The historian Christine Carpenter sums up the thinking underlying the module when she writes: 'no account of the past will ever be remotely free from anachronism unless the historian can enter imaginatively into the mind-set of the main participants. This is not the much derided empathy of the GCSE examination but an understanding of the preconceptions which would have shaped their responses as individual actors and as social groups.' (Carpenter C, 1997, The Wars of the Roses, Cambridge University Press, p 267)

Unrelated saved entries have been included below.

/-- A CR instruction whose mask is zero, whatever its other operands: the operands of 60 R120. -/
def Instr.ZeroMask (i : Instr) : Prop :=
  (∃ bf bfa bfb tli, i = .crternlogi bf bfa bfb tli 0#4) ∨ (∃ bf bfa bfb rsv, i = .crbinlog bf bfa bfb 0#4 rsv)

/-- A row's reading of a word has a zero mask exactly when the row is a CR one and the word's mask field is zero; the
other rows have no mask. -/
theorem zeroMask_decodeFields_iff (m : Mnemonic) (w : Word) :
    (decodeFields m w).ZeroMask ↔ (m = .crternlogi ∨ m = .crbinlog) ∧ maskField w = 0#4 := by
  cases m <;> simp [Instr.ZeroMask, decodeFields]

end Sys2Proof

namespace Sys2Proof.Machine

/-- The one fault of an instruction: the trap of a zero mask, in every state (60 R120, R121). -/
theorem exec_eq_fault_iff {i : Instr} {s : State} {f : Fault} :
    exec i s = .fault f ↔ i.ZeroMask ∧ f = .illegalInstruction (encode s.config.opcodes i) s.pc := by
  constructor
  · intro h
    rcases exec_cases i s with ⟨t, ht, -⟩ | ⟨hf, hz⟩ | ⟨_, _, _, _, _, -, -, -, -, hr⟩
    · simp [ht] at h
    · rw [hf] at h
      cases h
      exact ⟨hz, rfl⟩
    · simp [hr] at h
  · rintro ⟨⟨bf, bfa, bfb, tli, rfl⟩ | ⟨bf, bfa, bfb, rsv, rfl⟩, rfl⟩
    · exact exec_crternlogi_trap bf bfa bfb tli s
    · exact exec_crbinlog_trap bf bfa bfb rsv s

/-- An instruction faults in a state exactly when it is a CR one with a zero mask. -/
theorem exec_faults_iff_zeroMask (i : Instr) (s : State) : (∃ f, exec i s = .fault f) ↔ i.ZeroMask := by
  simp only [exec_eq_fault_iff, exists_and_left, exists_eq, and_true]

/-- Settles O25: the fault is that of a zero mask, and the mask of the decoded instruction is the word's mask field. -/
theorem trapExactlyWhenTheMaskBitsAreZero : Obligations.TrapExactlyWhenTheMaskBitsAreZero := by
  intro s w i h
  obtain ⟨m, -, rfl⟩ := decode_eq_instr h
  constructor
  · rw [exec_faults_iff_zeroMask, zeroMask_decodeFields_iff, maskField_eq_zero_iff, mnemonic_decodeFields]
  · intro f hf
    exact ⟨_, _, (exec_eq_fault_iff.1 hf).2⟩

end Sys2Proof.Machine
end

section
/-! Rows, words and operands: the decoder against the encoder, and the fields of a word (30_encoding.md). -/

namespace Sys2Proof

/-- The word of an instruction is selected by the instruction's row and reads back as it, for every instruction. -/
theorem encode_selects (i : Instr) : Laws.EncodeSelects.Statement i := by
  cases i with
  | ternlogi rt ra rb tli => exact Laws.EncodeSelects.ternlogi rt ra rb tli
  | ternlogiRc rt ra rb tli => exact Laws.EncodeSelects.ternlogiRc rt ra rb tli
  | crternlogi bf bfa bfb tli msk => exact Laws.EncodeSelects.crternlogi bf bfa bfb tli msk
  | binlog rt ra rb rc nh => exact Laws.EncodeSelects.binlog rt ra rb rc nh
  | crbinlog bf bfa bfb msk rsv => exact Laws.EncodeSelects.crbinlog bf bfa bfb msk rsv

/-- Settles O4: the row of the instruction selects its word, so under lawful opcode numbers the decoder answers that
row's reading, which is the instruction. -/
theorem decodeInvertsEncode : Obligations.DecodeInvertsEncode := by
  intro p i hp
  obtain ⟨hsel, hread⟩ := encode_selects i p
  rw [decode_of_selects hp hsel, hread]

/-- A word that no row selects is rejected as outside the spec (30 R68), whatever the opcode numbers. -/
theorem decode_of_no_row {p : OpcodeParams} {w : Word} (h : ∀ m, rowSelects p w m = false) :
    decode p w = .rejected .wordOutsideSpec := by
  have hnone : allRows.filter (rowSelects p w) = [] := List.filter_eq_nil_iff.2 fun m _ => by simp [h m]
  simp [decode, hnone]

/-- Settles O3: uniqueness and the selected row's reading are the decoder's laws; with no row the filter is empty. -/
theorem decodeFollowsTheOneSelectedRow : Obligations.DecodeFollowsTheOneSelectedRow := by
  intro p w hp
  exact ⟨fun _ _ => selects_unique hp, fun _ => decode_of_selects hp, decode_of_no_row⟩

/-- The bits a TLI-form row looks at, as fields at their places (30 R51, R65). -/
theorem and_tliForm_mask (w : Word) :
    w &&& 0xFC000007#32 = slice w 0 5 ++ 0#23 ++ slice w 29 30 ++ slice w 31 31 := by
  refine BitVec.eq_of_getLsbD_eq fun i hi => ?_
  simp only [slice, BitVec.getLsbD_and, BitVec.getLsbD_append, BitVec.getLsbD_extractLsb']
  interval_cases i <;> simp

/-- The bits a CRB-form row looks at, as fields at their places (30 R53, R65). -/
theorem and_crbForm_mask (w : Word) : w &&& 0xFC00003E#32 = slice w 0 5 ++ 0#20 ++ slice w 26 30 ++ 0#1 := by
  refine BitVec.eq_of_getLsbD_eq fun i hi => ?_
  simp only [slice, BitVec.getLsbD_and, BitVec.getLsbD_append, BitVec.getLsbD_extractLsb']
  interval_cases i <;> simp
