-- ==== Sys2Proof/Machine/Operands.lean ====
section
/-! DEFINITION. The operand forms and pure codecs: source code, distance and energy assembly, KIND4, EVTREC, STATUS, and the
surrounding driver's field codecs (30_encoding.md R75 to R80, 41_register_codecs.md, 42_sensor_accessors.md R121
and R122). -/

namespace Sys2Proof.Machine

/-- `classify(c)`: Lightning before Disturber before Noise, else no event; bit 1 never matters (R100). -/
def classify (c : Code4) : Option Kind :=
  if c.getLsbD 3 then some .lightning
  else if c.getLsbD 2 then some .disturber
  else if c.getLsbD 0 then some .noise
  else none

/-- `(b >> INT_SHIFT)[3:0]` (R80). -/
def sourceCode (shift : Nat) (b : Byte) : Code4 := (b >>> shift).extractLsb' 0 4

/-- `(b >> DIST_SHIFT)[5:0]` (R80, R121). -/
def maskDistance (shift : Nat) (b : Byte) : BitVec 6 := (b >>> shift).extractLsb' 0 6

/-- `assemble_energy(l, m, h)` (R122). -/
def assembleEnergy (l m h : Byte) : BitVec 21 :=
  ((h &&& 0x1F#8).setWidth 21 <<< 16) ||| (m.setWidth 21 <<< 8) ||| l.setWidth 21

/-- `KIND4` of a kind or of `none` (R75). -/
def kind4 : Option Kind → Code4
  | some .lightning => 0b1000
  | some .disturber => 0b0100
  | some .noise => 0b0001
  | none => 0b0000

/-- The value a `KIND4` code stands for, and no value for a reserved code (R75). -/
def kindOfKind4 (c : Code4) : Option (Option Kind) :=
  if c = 0b1000#4 then some (some .lightning)
  else if c = 0b0100#4 then some (some .disturber)
  else if c = 0b0001#4 then some (some .noise)
  else if c = 0b0000#4 then some none
  else none

/-- The 3-bit `STATUS` code (R77). -/
def statusCode : Status → BitVec 3
  | .ok => 0
  | .busError => 1
  | .validationError => 2
  | .notInitialized => 3
  | .refused => 4

/-- The low 37 bits of `EVTREC` (R76): every field but `ts`. -/
def evtrecLow (e : Event) : BitVec 37 :=
  e.energy.getD 0 ++ BitVec.ofBool e.energy.isSome ++ e.distanceKm.getD 0 ++ BitVec.ofBool e.distanceKm.isSome ++
    kind4 (some e.kind) ++ e.raw

/-- `EVTREC` as a number, `ts` unbounded (R76). -/
def evtrec (e : Event) : Nat := e.ts * 2 ^ 37 + (evtrecLow e).toNat

/-- `EVTREC` as a word of `37 + w` bits for a realisation whose timestamps have `w` bits (R76, R12). -/
def evtrecWord (w : Nat) (e : Event) : BitVec (37 + w) := BitVec.ofNat (37 + w) (evtrec e)

/-- `EVTREC` on the ports of an instance: `37 + TS_WIDTH` bits (R76). -/
def evtrecPort (e : Event) : BitVec (37 + Config.tsWidth) := evtrecWord Config.tsWidth e

/-- The Event a record of R76 stands for; none where its kind is reserved or `0000`. -/
def evtrecDecode (r : Nat) : Option Event :=
  let low := BitVec.ofNat 37 r
  match kindOfKind4 (low.extractLsb' 4 4) with
  | some (some k) =>
    some { ts := r / 2 ^ 37, kind := k,
           distanceKm := if low.getLsbD 8 then some (low.extractLsb' 9 6) else none,
           energy := if low.getLsbD 15 then some (low.extractLsb' 16 21) else none,
           raw := low.extractLsb' 0 4 }
  | _ => none

/-- An Event as the block makes it (R17): its kind is that of its source code, and distance and energy are present
for Lightning and only for it. -/
def Event.wellFormed (e : Event) : Bool :=
  decide (classify e.raw = some e.kind) &&
  (e.distanceKm.isSome == decide (e.kind = .lightning)) && (e.energy.isSome == decide (e.kind = .lightning))

/-- The "/event" payload of an Event (R83). -/
def Event.msg (e : Event) : EventMsg := { ts := e.ts, type := e.kind, distanceKm := e.distanceKm, energy := e.energy }

/-- The value of a field in a register byte: `(b & mask) >> shift` (20_memory.md R41, R45). -/
def RegField.get (f : RegField) (b : Byte) : Byte := (b &&& f.mask) >>> f.shift

/-- The byte a readModifyWrite stores: `(r & ~mask) | ((value << shift) & mask)` (20_memory.md R44). -/
def RegField.set (f : RegField) (r value : Byte) : Byte := (r &&& ~~~f.mask) ||| ((value <<< f.shift) &&& f.mask)

/-- AFE gain preset of a mode (R102). -/
def gainPreset : GainMode → Byte
  | .indoor => 0b10010
  | .outdoor => 0b01110

/-- Mode of the 5-bit gain field; for a value that is neither preset, the driver's open parameter (R102, U11). -/
def gainMode (c : BitVec 5) : Option GainMode :=
  if c = 0b10010#5 then some .indoor else if c = 0b01110#5 then some .outdoor else Config.otherGain c

/-- Minimum-strike encode: none is out of range (R103). -/
def strikesEncode (n : Nat) : Option Byte :=
  if n = 1 then some 0 else if n = 5 then some 1 else if n = 9 then some 2 else if n = 16 then some 3 else none

/-- Minimum-strike decode: none is "unknown", for an argument outside 0 to 3 (R104). -/
def strikesDecode (c : Nat) : Option Nat :=
  match c with
  | 0 => some 1
  | 1 => some 5
  | 2 => some 9
  | 3 => some 16
  | _ => none

/-- Divider encode: none is out of range (R105). -/
def dividerEncode (ratio : Nat) : Option Byte :=
  if ratio = 16 then some 0 else if ratio = 32 then some 1 else if ratio = 64 then some 2
  else if ratio = 128 then some 3 else none

/-- Divider decode, total on two bits (R105). -/
def dividerDecode (c : BitVec 2) : Nat := 16 * 2 ^ c.toNat

/-- Tuning capacitance encode: floor of pF over 8, clamped to 0 to 15 (R106). -/
def tuningSteps (pf : Int) : Byte := BitVec.ofNat 8 (min 15 (pf / 8).toNat)

/-- Tuning capacitance decode: steps times 8 (R107). -/
def tuningPf (steps : Byte) : Nat := steps.toNat * 8

/-- The RegisterField at an open place: as many ones as the field is wide, moved up to its place (20_memory.md R41). -/
def fieldAt {room : Nat} (pos : FieldPos room) : RegField :=
  { reg := pos.reg, mask := (0xFF#8 >>> room) <<< pos.shift.val, shift := pos.shift.val }

/-- The three fields whose mask and shift the source gives (R102, R103, R105), and the power-down bit (R102). -/
def gainField (p : Config.Params) : RegField := { reg := p.drv.regGain, mask := 0b00111110, shift := 1 }
def powerField (p : Config.Params) : RegField := { reg := p.drv.regGain, mask := 0b00000001, shift := 0 }
def strikesField (p : Config.Params) : RegField := { reg := p.drv.regStatus, mask := 0b00110000, shift := 4 }
def dividerField (p : Config.Params) : RegField := { reg := p.drv.regSrcMask, mask := 0b11000000, shift := 6 }

end Sys2Proof.Machine
end

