-- ==== Sys2Proof/Tests/Slice0.lean ====
section
/-! SUPPORT. Tests of the model against the spec (expected values from 95_test_vectors.md, whose vector is named, or written out by
hand from the rule named), and one witness for each statement that has hypotheses. -/

namespace Sys2Proof.Tests

open Sys2Proof Sys2Proof.Machine

/-! ### A small state -/

/-- A parameter record with every value given: RETRIES 1, BACKOFF 5, the registers at 3 to 9, no calibration. -/
def par0 : Config.Params where
  bus := { retries := 1, backoff := 5, addr := 3 }
  sensor := { regInt := 3, regDist := 7, regLsb := 4, regMid := 5, regMsb := 6, intShift := 0, distShift := 0 }
  publish := { topicPrefix := "p", retainEvent := false, retainState := true }
  drv :=
    { regGain := 0, regStatus := 2, regSrcMask := 9, regBegin := 0,
      noiseFloor := { reg := 1, shift := 4 }, watchdog := { reg := 1, shift := 0 }, spike := { reg := 2, shift := 0 },
      tuning := { reg := 8, shift := 0 }, disturber := { reg := 9, shift := 5 }, clearStat := { reg := 2, shift := 6 },
      distanceMask := { reg := 7, shift := 7 }, oscAntenna := { reg := 8, shift := 7 },
      oscSystem := { reg := 8, shift := 6 }, oscInternal := { reg := 8, shift := 5 },
      calibration := [] }

/-- Configured, registered, idle, at time `now`. -/
def at_ (now : Nat) : State :=
  { State.reset with par := par0, agg := default, driver := .configured, irqEn := true, now := now }

/-- A capture pending since `edge`. -/
def pend (edge now : Nat) : State := { at_ now with pending := true, lastEdge := edge }

/-- The next state, where there is one. -/
def nextOf : Host.Outcome State Fault Refusal → Option State
  | .next t => some t
  | .fault _ | .refused _ => none

/-- The field `f` of the next state. -/
def get {α : Type} (f : State → α) (o : Host.Outcome State Fault Refusal) : Option α := (nextOf o).map f

/-- A Disturber and a Noise of time `t`. -/
def dist (t : Nat) : Event := { ts := t, kind := .disturber, distanceKm := none, energy := none, raw := 4 }
def noise (t : Nat) : Event := { ts := t, kind := .noise, distanceKm := none, energy := none, raw := 1 }

/-! ### WellFormed: the word with `arg = 0` is the command itself (30_encoding.md R78 (b)) -/

theorem test_wf_start : (Instr.startNonzeroArg 0).wellFormed = false := by decide
theorem test_wf_stop : (Instr.stopNonzeroArg 0).wellFormed = false := by decide
theorem test_wf_service : (Instr.serviceNonzeroArg 0).wellFormed = false := by decide
theorem test_wf_run : (Instr.runNonzeroArg 0).wellFormed = false := by decide

/-! ### Decoding: every constructor from a word written out from the encoding column of spec/opcode_table.json -/

theorem test_decode_edge : decode .edge1 0b1 = .ok .edge := by decide
theorem test_decode_no_edge : decode .edge1 0b0 = .error .noEdge := by decide

theorem test_decode_commands :
    decode .cmd16 0b0001000000000000 = .ok .start ∧ decode .cmd16 0b0010000000000000 = .ok .stop ∧
    decode .cmd16 0b0011000000000000 = .ok .service ∧ decode .cmd16 0b0100000000000000 = .ok .run ∧
    decode .cmd16 0b0101111111111111 = .ok (.readEvent 4095) ∧ decode .cmd16 0b0110000000000111 = .ok (.setObserver 7) ∧
    decode .cmd16 0b0111000000000011 = .ok (.tail 3) := by decide

theorem test_decode_refused_words :
    decode .cmd16 0b0000000100100011 = .ok (.reservedOp0 0x123) ∧
    decode .cmd16 0b1000000000000000 = .ok (.reservedOp8F 0) ∧
    decode .cmd16 0b1111111111111111 = .ok (.reservedOp8F 0x7FFF) ∧
    decode .cmd16 0b0001000000000001 = .ok (.startNonzeroArg 1) ∧
    decode .cmd16 0b0010111111111111 = .ok (.stopNonzeroArg 0xFFF) ∧
    decode .cmd16 0b0011000000000001 = .ok (.serviceNonzeroArg 1) ∧
    decode .cmd16 0b0100100000000000 = .ok (.runNonzeroArg 0x800) := by decide

theorem test_decode_source_codes :
    decode .src4 0b1101 = .ok (.srcLightning 0b101) ∧ decode .src4 0b0110 = .ok (.srcDisturber 0b10) ∧
    decode .src4 0b0011 = .ok (.srcNoise 1) ∧ decode .src4 0b0010 = .ok (.srcNone 1) := by decide

theorem test_decode_sensor_bytes :
    decode .regByte 0b11000101 = .ok (.dist6 0xC5) ∧
    decode .regByte3 0b111000010001001000110100 = .ok (.energy21 0xE1 0x12 0x34) := by decide

theorem test_decode_gain :
    decode .gainReg 0b11100101 = .ok (.gainIndoor 0b11 1) ∧ decode .gainReg 0b01011100 = .ok (.gainOutdoor 0b01 0) ∧
    decode .gainReg 0b00000000 = .error .gainNotAPreset := by decide

theorem test_decode_strikes :
    decode .statusReg 0b01000001 = .ok (.minStrikes1 0b01 0b0001) ∧
    decode .statusReg 0b01011111 = .ok (.minStrikes5 0b01 0b1111) ∧
    decode .statusReg 0b10100110 = .ok (.minStrikes9 0b10 0b0110) ∧
    decode .statusReg 0b11111001 = .ok (.minStrikes16 0b11 0b1001) := by decide

theorem test_decode_divider :
    decode .srcMaskReg 0b00100001 = .ok (.divider16 0b100001) ∧ decode .srcMaskReg 0b01000011 = .ok (.divider32 0b000011) ∧
    decode .srcMaskReg 0b10110000 = .ok (.divider64 0b110000) ∧
    decode .srcMaskReg 0b11001111 = .ok (.divider128 0b001111) := by decide

/-- Section 10: `START`, `READ_EVENT 4095`, `SET_OBSERVER 7`, `TAIL 256`. -/
theorem test_encode_words :
    encode .start = 0x1000 ∧ encode (.readEvent 4095) = 0x5FFF ∧ encode (.setObserver 7) = 0x6007 ∧
    encode (.tail 256) = 0x7100 ∧ encode (.srcNoise 1) = 0b0011 ∧ encode (.gainIndoor 0b11 1) = 0xE5 := by decide

/-- A word of the table, placed after reset, is the one the next step runs. -/
theorem test_fetch_edge : get State.lastEdge (step ((at_ 9).withFetchWord 1 1)) = some 9 := by decide
theorem test_fetch_start : get State.irqEn (step (State.reset.withFetchWord 16 0x1000)) = some true := by decide

/-! ### Pure codecs -/

/-- V2.1. -/
theorem test_classify :
    (List.range 16).map (fun n => kind4 (classify (BitVec.ofNat 4 n))) =
      [0, 1, 0, 1, 4, 4, 4, 4, 8, 8, 8, 8, 8, 8, 8, 8] := by decide

/-- V2.2: the bytes 0xF8, 0x80 and 0x1F. -/
theorem test_source_code : sourceCode 0 0xF8 = 0b1000 ∧ sourceCode 4 0x80 = 0b1000 ∧ sourceCode 4 0x1F = 0b0001 := by decide

/-- V2.3. -/
theorem test_energy :
    assembleEnergy 0xFF 0xFF 0x1F = 2097151 ∧ assembleEnergy 0xFF 0xFF 0xFF = 2097151 ∧
    assembleEnergy 0x00 0x00 0xE0 = 0 ∧ assembleEnergy 0x34 0x12 0xE1 = 70196 ∧
    assembleEnergy 0x10 0x27 0x00 = 10000 ∧ assembleEnergy 0x00 0x00 0x10 = 1048576 := by decide

/-- V2.4. -/
theorem test_distance :
    maskDistance 0 0x0A = 10 ∧ maskDistance 0 0xFF = 63 ∧ maskDistance 0 0x40 = 0 ∧ maskDistance 0 0xC5 = 5 ∧
    maskDistance 2 0x28 = 10 := by decide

Such an an approach is not an easy one to follow especially when teaching young children. How can they imagine the mind-set of someone living in Roman Britain or Tudor England when their own mind-set is far from complete? As the American historian Carlin Bartin says: 'to the extent that the past exists for us, it is created from bit and pieces of our own experience. This is no less so when we imagine it to be different...' (Barton C., 1993, The Sorrows of the Ancient Romans, Princetown University Press, p 5). What this means is what many teachers of history already know: children need to encounter the past at a level which accords with their experience of the present. Only then will they be able to make comparisons with what they already know and understand.

Some elements of the historic environment - houses, roads, shops, schools - lie within the experience of all children of school age. Other aspects - castles, churches, factories - relate to ways of life that are very different. To the extent that all these buildings are real they offer a challenge to childrens' questioning nature and a basis for the development of their imagination. Nevertheless we should never assume that they mean the same to children as they do to adults who know their history. The need to build bridges with the childrens' own experience remains the same.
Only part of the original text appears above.